Я смогла покинуть госпиталь, где меня выходили бывшие коллеги, предусмотрительно спрятав в подвале, и вернулась к Абу-Валиду с его ребятами. Там и узнала, что меня уже успели оплакать, считая погибшей. Вскоре я навсегда покинула Ирак. Больше я не имела права испытывать судьбу. Мы с Абу-Валидом, ещё не оправившимся от тяжелейшего ранения в шею, через Иорданию выехали из страны, за которую сражались, не щадя своих жизней.
Меня уже слишком хорошо знали – и американцы, и местные их прислужники. Я более не могла свободно передвигаться по Багдаду и его окрестностям, чтобы прооперировать того или иного раненого. Раньше я делала это часто, и всякий раз удачно. Но дважды мне пришлось сильно поволноваться. О том, что произошло со мной шестью месяцами раньше, летом две тысячи третьего года, я расскажу позднее.
Наверное, кое-кого удивляет, что я откровенно говорю о своём тяжком прошлом. Но то, о чём вы читаете сейчас, давно известно моим недругам. Они имеют все основания опасаться меня, и потому украсили моё запястье серым пластмассовым браслетом. Вряд ли он может обрадовать женщину, но я горжусь им больше, чем всеми своими драгоценностями. Электронный наручник постоянно напоминает мне о страхе, который испытывают передо мной противники.
Они пометили меня, как скотину. Постоянно следят за мной и в Египте, и в России, куда я приезжаю к брату и детям, а перед тем мучительно долго согласовывают формальности. Меня круглосуточно стерегут, и будут стеречь ещё долго. Без суда я приговорена к унизительному, тяжкому наказанию. Те, чьей волей я когда-то оказалась в Ираке, спустя много лет объявили виновной именно меня. Объявили шпионкой, а после наказали за экстремизм.

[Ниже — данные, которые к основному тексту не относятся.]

-- ==== Sys2Proof/Machine/Issue.lean ====
section
/-!
DEFINITION. The issue slot of a core (R30, R31, R33, R35, R36): choosing a chain and an entry, fetch (R155, R158), decode
(R73, R79), the role and register checks (R40, R45), the interlock (R68), the checking scoreboard (R70), redundant pairs
(R188 to R191), and running the instruction.
-/
namespace Sys2Proof.Machine

/-- What preparing an issue answers: the chain must wait; the issue ended in a trap or had no active lane; or the
instruction that now performs. -/
inductive Prep where
  | wait (s : State)
  | done (s : State)
  | go (i : Instr) (s : State)
deriving Inhabited

/-- The entry that issues, and the priority class whose rotated flags this issue clears (R31, R33). -/
def pickEntry (fr : List Entry) : Option (Entry × Option Nat) :=
  match fr with
  | [] => none
  | e :: _ =>
    if (fr.filter (fun x => x.prio = e.prio)).all (·.rot) then
      match fr.find? (fun x => x.prio < e.prio) with
      | some l => some (l, some e.prio)
      | none => some (e, none)
    else some (e, none)

/-! ## Fetch -/

/-- Fetches the word at a program counter (R155, R158): from the fetch buffer, else as a read-shared package-scope load
that fills it (log entry 13). -/
def fetch (s : State) (ch pc : Nat) : Res W64 :=
  let c := Tab.get {} s.chains ch
  let core := coreOf ch
  let va := c.kern.base + pc
  let key := keyFor s c.ctx va
  let word (d : BitVec 512) : W64 := BitVec.ofNat 64 (sectorBytes d (va % 64) 8)
  match Tab.find (s.coreAt core).fbuf key with
  | some cp => .ok s (word cp.data)
  | none =>
    match cohRead s { ctx := c.ctx, core, share := 1, scope := 3, fetch := true } key (s.coreAt core).lclk false with
    | .ok s1 r =>
      .ok (s1.modCore core (fun k => { k with fbuf := Tab.put k.fbuf key { st := .L, data := r.data, wts := r.wts, rts := r.t } }))
        (word r.data)
    | .fault s1 cause d => .fault s1 cause d
    | .wait => .wait

/-! ## Interlock and scoreboard -/

def regOfCell : CellId → Option Reg
  | .g r _ => some (.g r)
  | .s r => some (.s r)
  | .k r => some (.k r)
  | .p r _ => some (.p r)
  | .fpst => none

/-- A load that missed the L1 has yet to write a register (R37). -/
def missed (c : Chain) (r : Reg) : Bool := c.outs.any (fun o => o.load && o.cells.any (fun x => regOfCell x = some r))

/-- Whether a register has an outstanding write of class V at cycle t (R68). -/
def outstanding (c : Chain) (t : Nat) (r : Reg) : Bool :=
  c.outs.any (fun o => o.cells.any (fun x => regOfCell x = some r)) ||
    c.pend.any (fun w => decide (w.lat = 0) && decide (t < w.land) && regOfCell w.cell = some r)

/-- File code of R70. -/
def fileCode : Reg → Nat
  | .g _ => 0
  | .s _ => 1
  | .p _ => 2
  | .k _ => 3

def regNum : Reg → Nat
  | .g r => r
  | .s r => r
  | .p r => r
  | .k r => r
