def serveRead (s : State) (m : Msg) (acc : Acc) (ch seq pc key clk0 lease : Nat) (queued : Bool) : Option State :=
  let site := homeOfKey s key
  let sync := acc.share = 2
  let me := if acc.tns then none else some acc.core
  match clkFor s m.ep (s.sliceAt site).epoch clk0, homeGet s acc.ctx key false false false with
  | none, _ => none
  | _, .wait => none
  | some _, .fault s1 c d => some (answer s1 m.line site acc.core (.fault ch acc.core seq pc 0 c 0 d m.body))
  | some clk, .ok s1 (.peer t) =>
    let (w, r) := peerStamp s1 t.pa
    let t1 := if sync then max clk w else clk
    let rts := max r (t1 + lease)
    if !(passEpoch s1 site) || stampMax < t1 + lease then none
    else some (answer (setPeerStamp s1 t.pa w rts) m.line site acc.core
      (.readAns acc ch seq key (BitVec.ofNat 512 (physRead s1 t.pa 64)) w rts t1 0 0))
  | some clk, .ok s1 (.home h) =>
    let t1 := if sync then max clk h.wts else clk
    if h.st = .Z && h.queue.isEmpty && decide (t1 ≤ h.rts) then
      some (answer s1 m.line site acc.core (.readAns acc ch seq key h.data h.wts h.rts t1 0 0))
    else if !queued && (busySec h || h.st = .Z) then some (enqueue s1 site key h m)
    else match readyPage s1 site key me queued with
      | none => some (askFlush (keepMsg s1 m) site key ((foreignOwner s1 site key me).getD 0))
      | some s2 =>
        let h2 := (homeFind s2 site key).getD h
        let priv := decide (pageMark s2 site (pageOfKey key) = some (.priv acc.core))
        if priv then
          let d := match l1Find s2 acc.core key with
            | some c => if c.st = .Q then c.data else h2.data
            | none => h2.data
          some (answer s2 m.line site acc.core (.readAns acc ch seq key d h2.wts h2.rts clk (fillCode acc true) 0))
        else match h2.own with
          | some x => some (forwardTo s2 site key h2 x m)
          | none =>
            if stampMax < t1 + lease then none
            else
              let (s3, r, rts) := homeLease s2 site key clk lease sync h2
              some (answer s3 m.line site acc.core (.readAns acc ch seq key r.data r.wts rts r.t (fillCode acc false)
                (match h2.cmp with
                 | some xp => xp + 1
                 | none => 0)))

/-! ## Writes -/

/-- An earlier write of the chain to the same sector is still on its way (R133). -/
def earlierSame (s : State) (ch seq key : Nat) : Bool :=
  match s.chain? ch with
  | some c => c.writes.any (fun w => decide (w.key = key ∧ w.seq < seq) &&
      !((s.coreAt (coreOf ch)).side.any (fun e => e.wid = w.id)))
  | none => false

/-- What a write must wait for before it is performed: earlier loads, writes to its sector, and those a release follows
(R133 to R135, R250). -/
def heldBack (s : State) (ch seq key : Nat) (after : List Nat) : Bool :=
  writesOpen s ch after || earlierSame s ch seq key ||
    (match s.chain? ch with
     | some c => loadsOpen c seq
     | none => false)

/-- Sends a write's grant; a synchronising write or an atomic has forced a monument (R152). -/
def granted (s : State) (line site ch core wid scope t : Nat) (force : Bool) : State :=
  let c := Tab.get {} s.chains ch
  let s1 := noteWrite s (s.sliceAt site).epoch ch c.part c.sid scope t
  let s2 := if force then monument s1 core c.ctx else s1
  answer s2 line site core (.grant ch core wid t)

/-- The side-log entry of a write that met a cause (R249). -/
def entOf (s : State) (acc : Acc) (ch seq pc wid va : Nat) (data : BitVec 512) (mask : BitVec 64) (vas : List (Nat × Nat))
    (at_ : Option AtomOp) : SideEnt :=
  let c := Tab.get {} s.chains ch
  { chain := ch, rid := 0, seq, wid, acc, va, data, mask, vas, atom := at_, pc, part := c.part, sid := c.sid }

/-- Hands the sector to the storing core in state O, its old data logged first (R126, R185). What the core or its cluster wrote of it
through narrower pointers while the store was on its way has gone up to the home before (R133, R141). -/
def handOver (s : State) (acc : Acc) (ch seq site key t : Nat) (h : HomeSec) (data : BitVec 512) (mask : BitVec 64) : State :=
  let ctx := (Tab.get {} s.chains ch).ctx
  let s1 := homeSet s site key { h with wts := t, rts := t, own := some acc.core }
  let own (d : BitVec 512) : Copy := { st := .O, data := d, wts := t, rts := t, dirty := true, pt := 2 }
  let s2 := l1Insert s1 acc.core key (own h.data)
  let s3 := if acc.share = 2 then s2 else logSector s2 acc.core ctx seq key
  l1Set s3 acc.core key (own (sectorMerge h.data data mask))

/-- A store to a private page that leaves no copy below writes the home's data, with no stamp, an image being expanded first
(R132, R146, R230). -/
def storeHome (s : State) (ctx site key : Nat) (h : HomeSec) (data : BitVec 512) (mask : BitVec 64) : State :=
  let (s1, h1) := expandHome s ctx site key h
  logWrite (homeSet s1 site key { h1 with data := sectorMerge h1.data data mask, dirty := true }) key

def serveStore (s : State) (m : Msg) (acc : Acc) (ch seq pc key wid : Nat) (data : BitVec 512) (mask : BitVec 64)
    (vas : List (Nat × Nat)) (clk0 : Nat) (after : List Nat) (queued : Bool) : Option State :=
  let site := homeOfKey s key
  let sync := decide (acc.share = 2)
  let now := if sync then (s.coreAt acc.core).lclk else clk0
  let low := !acc.nt && !acc.tns && acc.scope ≠ 4
  let me := if acc.tns then none else some acc.core
  if heldBack s ch seq key after then none
  else match clkFor s (if sync then (s.coreAt acc.core).epoch else m.ep) (s.sliceAt site).epoch now,
      homeGet s acc.ctx key true false (mask = BitVec.allOnes 64) with
  | none, _ => none
  | _, .wait => none
  | some _, .fault s1 c d =>
    some (answer s1 m.line site acc.core (.logged acc.core (entOf s acc ch seq pc wid (vaOfKey key) data mask vas none) c d))
  | some clk, .ok s1 (.peer t) =>
    let (_, r) := peerStamp s1 t.pa
    let st := max clk (r + 1)
    let new := sectorMerge (BitVec.ofNat 512 (physRead s1 t.pa 64)) data mask
    if !(passEpoch s1 site) || stampMax < st then none
    else some (granted (setPeerStamp (physWrite s1 t.pa 64 new.toNat) t.pa st st) m.line site ch acc.core wid acc.scope st sync)
  | some clk, .ok s1 (.home h) =>
    if !queued && (busySec h || h.st = .Z) then some (enqueue s1 site key h m)
    else if h.host then (if queued then none else some (askHost (enqueue s1 site key h m) site key))
    else match readyPage s1 site key me queued with
      | none => some (askFlush (keepMsg s1 m) site key ((foreignOwner s1 site key me).getD 0))
      | some s2 =>
        let h2 := (homeFind s2 site key).getD h
        if decide (pageMark s2 site (pageOfKey key) = some (.priv acc.core)) then
          let put (s : State) (old : Copy) : State :=
            let s3 := if sync then s else logSector s acc.core acc.ctx seq key
            l1Set s3 acc.core key { old with st := .Q, data := sectorMerge old.data data mask, dirty := true }
          let s3 := if low then qFill s2 acc.core key h2 else s2
          let s4 := match l1Find s3 acc.core key with
            | some c => if c.st = .Q then put s3 c else storeHome s3 acc.ctx site key h2 data mask
            | none => storeHome s3 acc.ctx site key h2 data mask
          some (granted s4 m.line site ch acc.core wid acc.scope 0 sync)
        else match h2.own with
          | some x => some (forwardTo s2 site key h2 x m)
          | none =>
            let s2' := if low then pushUp s2 acc.core key else s2
            let (s3, h3) := expandHome s2' acc.ctx site key ((homeFind s2' site key).getD h2)
            let t := max clk (h3.rts + 1)
            let clean := match l1Find s3 acc.core key with
              | some c => decide (c.umask = 0)
              | none => true
            if stampMax < t then none
            else
              let s4 := if low && clean then handOver s3 acc ch seq site key t h3 data mask
                else homeSet s3 site key { h3 with data := sectorMerge h3.data data mask, wts := t, rts := t, dirty := true }
              some (granted (logWrite (wake s4 2 site key) key) m.line site ch acc.core wid acc.scope t sync)
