/-- R432, R458, R459, R461, R471: partitions are created from free clusters and reset to nothing, a page is retired to a spare or
fenced, a core with an uncorrectable error is fenced. R15 to R19, R462, R466 to R468, R453: rails fail over to the spare, links lose
classes, islands come up in order or are fenced, throttle and count, and ports fall back. R463, R469, R470: the module's number and
routes, firmware and SPDM replies. R279, R280: each fc refills a bucket by RATE up to 64·DEPTH, a beat costs 64, and a
message passes the port with it. R17, R19, R25: a message that is fenced, at a port or behind another of its line is not taken, and
one that is taken counts the slots it lost, how many being open (log entry 86), and its other route. -/
def Obligations.PackageEvents : Prop :=
  (∀ (d : PartDesc) (s : State), (partOk s d = true → exec (.partitionCreate d) s = .next { s with parts := Tab.put s.parts d.id (newPart d) }) ∧
    (partOk s d = false → exec (.partitionCreate d) s = .next s)) ∧
  (∀ (part : Nat) (scrub : Bool) (s : State) (p : Part), Tab.find s.parts part = some p → ∃ t, exec (.partitionReset part scrub) s = .next t ∧
    (∀ e ∈ t.ctxs, e.2.part ≠ part) ∧ (∀ e ∈ t.chains, e.2.part ≠ part) ∧ (∀ e ∈ t.surveys, e.2.part ≠ part) ∧ (∀ e ∈ t.recs, e.2.part ≠ part) ∧
    Tab.find t.parts part = some { p with root := none, started := false, nextSid := 1, nextSweep := 1, nextToken := 1 } ∧
    (scrub = false → t.hbm = s.hbm)) ∧
  (∀ (site page : Nat) (bad : List Nat) (s : State), inStack (site * 2 ^ 36 + page * 4096) 4096 = true →
    (∀ t, retirePage s (site * 2 ^ 36 + page * 4096) bad = some t → exec (.pageRetirement site page bad) s = .next t) ∧
    (retirePage s (site * 2 ^ 36 + page * 4096) bad = none → ∃ t, exec (.pageRetirement site page bad) s = .next t ∧ t = { s with slices := t.slices } ∧
      (t.sliceAt site).fencedPages.contains ((site * 2 ^ 36 + page * 4096) / 4096) = true)) ∧
  (∀ (core cause : Nat) (s : State), isCompute (siteOf core) = true → ∃ t, exec (.containedError core cause) s = .next t ∧ (t.coreAt core).fenced = true ∧
    t.offCores.contains core = true ∧ (cause, core) ∈ t.uzosa.log ∧
    ∀ ch c, s.chain? ch = some c → coreOf ch = core → (Tab.find s.ctxs c.ctx).isSome = true → (cause, core) ∈ (t.ctxAt c.ctx).reports) ∧
  (∀ (link rail : Nat) (s : State), (linkEnds link).isSome = true → rail < 16 → ∃ t, exec (.railFailure link rail) s = .next t ∧
    linkAt t link = failRail (linkAt s link) rail ∧ (∀ k, k ≠ link → linkAt t k = linkAt s k) ∧
    ((failRail (linkAt s link) rail).fenced = (linkAt s link).fenced → t = { s with links := t.links, uzosa := t.uzosa })) ∧
  (∀ (port ctx cls : Nat) (s : State), port < 16 → (Tab.find s.ctxs ctx).isSome = true → ∃ t, exec (.linkFlitReplay port ctx cls) s = .next t ∧
    (Cells.get {} t.ports port).replays = (Cells.get {} s.ports port).replays + 1 ∧
    Cells.get 0 (t.ctxAt ctx).lost cls = Cells.get 0 (s.ctxAt ctx).lost cls + 1 ∧ t = { s with ports := t.ports, ctxs := t.ctxs }) ∧
  (∀ (i : Nat) (s : State), i < 16 →
    (∃ t, exec (.islandLockLoss i) s = .next t ∧ islandAt t i = { islandAt s i with lockLost := true } ∧ ∀ l ∈ stitchLinks i, (linkAt t l).fenced = List.range 7) ∧
    (∀ mA, ∃ t, exec (.currentMonitorSample i mA) s = .next t ∧ t = { s with islands := t.islands } ∧
      islandAt t i = (if 2000000 < mA then { islandAt s i with sample := mA, throttled := true, events := (islandAt s i).events + 1 }
        else { islandAt s i with sample := mA }) ∧ ∀ k, k ≠ i → islandAt t k = islandAt s k) ∧
    (∃ t, exec (.islandThrottleEnd i) s = .next t ∧ t = { s with islands := t.islands } ∧ islandAt t i = { islandAt s i with throttled := false } ∧
      ∀ k, k ≠ i → islandAt t k = islandAt s k)) ∧
  (∀ (ok : BitVec 16) (s : State), s.islands = [] → ∃ t, exec (.islandBringUp ok) s = .next t ∧ t.offCores = Config.failedCores ∧
    (∀ i, i < 16 → islandAt t i = (if ok.getLsbD i then { up := true } else { fenced := true })) ∧
    ∀ x, x < 256 → (x ∈ t.offSites ↔ x ∈ disabledSites ∨ ok.getLsbD (islandOf x) = false)) ∧
  (∀ (port : Nat) (req : List Byte) (s : State), hostUp s = true → port < 4 → ∃ m, exec (.spdmRequest port req) s =
    .next { s with uzosa := { s.uzosa with replies := s.uzosa.replies ++ [(port, m ++ Config.edSign m)] } } ∧
    m = req ++ s.uzosa.images.flatMap (fun i => Config.sha512 i.2) ++ Config.sha512 (fuseState s) ++ Config.sha512 (partitionMap s)) ∧
  (∀ (image manifest : List Byte) (version : Nat) (own : Bool) (s : State),
    (s.uzosa.secver ≤ version → version ≤ 64 → (own || s.uzosa.ownVerified) = true →
      ∃ t, exec (.firmwareLoad image version manifest own) s = .next t ∧
        if Config.edVerify (Config.sha512 image) manifest = true then t = { s with uzosa := t.uzosa } ∧
          t.uzosa.images = s.uzosa.images ++ [(version, image)] ∧ t.uzosa.secver = version ∧ t.uzosa.ownVerified = (s.uzosa.ownVerified || own)
        else t = s) ∧
    (version < s.uzosa.secver ∨ 64 < version ∨ (own || s.uzosa.ownVerified) = false → exec (.firmwareLoad image version manifest own) s = .next s)) ∧
  (∀ (clu : Nat) (dir : Bool) (s : State) (x : Nat), x ∈ portCtxs s clu → (s.clusterAt clu).beats = [] → ∀ b n, b = Tab.get {} (s.clusterAt clu).ports (2 * x + dir.toNat) →
    n = refill (s.ctxAt x).port.toNat b →
    (n = { b with t := min (64 * portDepth (s.ctxAt x).port.toNat) (b.t + portRate (s.ctxAt x).port.toNat), d := n.d }) ∧
    ((∀ m ∈ s.msgs, m.ports.head? ≠ some (clu, dir.toNat)) →
      (∃ t, exec (.portTokenRefill clu dir []) s = .next t ∧ t = { s with clusters := t.clusters } ∧
        Tab.get {} (t.clusterAt clu).ports (2 * x + dir.toNat) = n) ∧
      (∀ cls, cls < 7 → 64 ≤ n.t → ∃ t, exec (.portTokenRefill clu dir [(x, cls)]) s = .next t ∧ t = { s with clusters := t.clusters } ∧
        Tab.get {} (t.clusterAt clu).ports (2 * x + dir.toNat) = { n with t := n.t - 64 })) ∧
    (∀ m, s.msgs.filter (fun y => decide (y.ports.head? = some (clu, dir.toNat))) = [m] → m.id ≠ 0 → m.cls < 7 → bodyCtx s m.body = some x → 64 ≤ n.t →
      ∃ t, exec (.portTokenRefill clu dir []) s = .next t ∧ t.msgs = s.msgs.map (fun y => if y = m then { y with ports := y.ports.tail } else y) ∧
        Tab.get {} (t.clusterAt clu).ports (2 * x + dir.toNat) = { n with t := n.t - 64 })) ∧
  (∀ (id : Nat) (s : State) (i : Instr), MessageEvent id i → (∃ t, exec i s = .next t) ∧
    ∀ m, findMsg s id = some m → (m.cls, m.src, m.dst) ∈ s.fencedPairs ∨ m.ports ≠ [] ∨
      (∃ y ∈ s.msgs, y.id < m.id ∧ y.cls = m.cls ∧ y.line = m.line ∧ y.src = m.src ∧ y.dst = m.dst) → exec i s = .next s) ∧
  (∀ (s : State) (m : Msg) (ctx n : Nat) (c : Ctx), bodyCtx s m.body = some ctx → Tab.find s.ctxs ctx = some c →
    n = m.cls * 2 ^ 16 + hops m.src m.dst * 2 ^ 8 + stitches m.src m.dst →
    (received s m).msgs = s.msgs.filter (fun y => y.id ≠ m.id) ∧
    Cells.get 0 ((received s m).ctxAt ctx).lost m.cls = Cells.get 0 c.lost m.cls + (if contended s m then Config.lostSlots m.id else 0) ∧
    Cells.get 0 ((received s m).ctxAt ctx).rerouted n =
      Cells.get 0 c.rerouted n + (if routeOpen s m.cls (route m.src m.dst true) then 0 else 1)) ∧
  (∀ (port lanes rate : Nat) (s : State), port < 4 → lanes = 16 ∨ lanes = 8 → rate = 128 ∨ rate = 64 ∨ rate = 32 → lanes ≤ (Cells.get {} s.cxl port).lanes →
    rate ≤ (Cells.get {} s.cxl port).rate → ∃ t, exec (.cxlLaneFailure port lanes rate) s = .next t ∧ t = { s with cxl := t.cxl } ∧
      Cells.get {} t.cxl port = { Cells.get {} s.cxl port with lanes, rate }) ∧
  (∀ (m d : Nat) (routes : List (Nat × Nat)) (s : State), m < 64 → d < 64 → ∃ t, exec (.podFormation m d routes) s = .next t ∧ t.module = m ∧ t.designated = d ∧
    t = { s with module := t.module, designated := t.designated, routes := t.routes } ∧
    ∀ a b, (a, b) ∈ routes → a < 64 → b < 16 → (∀ c, (a, c) ∈ routes → c = b) → Cells.get 0 t.routes a = b)

/-! ## Decoding, steps, and what holds of every state -/

namespace Sys2Proof.Machine

/-- Guard p7 and a stall count. -/
def plainHdr (stall : BitVec 4) : Hdr := { gneg := false, guard := 7, stall }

Это называется «ограничение свободы». Человек находится на воле, но возможность его передвижения существенно сужена. Только с этим «подарком» я имела возможность покинуть американскую тюрьму, куда была заключена в начале две тысячи шестого года как предполагаемая сообщница исламских фанатиков-террористов. Через тринадцать месяцев после бегства из Ирака меня всё-таки арестовали. Абу-Валид, к счастью, остался на свободе. В противном случае его ждала бы тюрьма на базе Гуантанамо.
Я же теперь в виде красной точки постоянно перемещаюсь по монитору дежурного. Эти «часики» снять нетрудно – достаточно перерезать браслет ножницами. В таком случае сработает сигнал тревоги, и мне придётся досиживать срок в тюрьме. Но это не входит в мои планы. Мне дарована возможность видеть детей, пользоваться относительной свободой, даже на время покидать Египет.
Мой отец поручился за меня перед людьми, от которых зависела моя судьба. У него была такая возможность. Он оказывал услуги парням из спецслужб, а кое с кем из них даже дружил. Родители достаточно слёз пролили за те годы, что я провела вдали от них, от всей семьи, и потому я стараюсь вести себя примерно.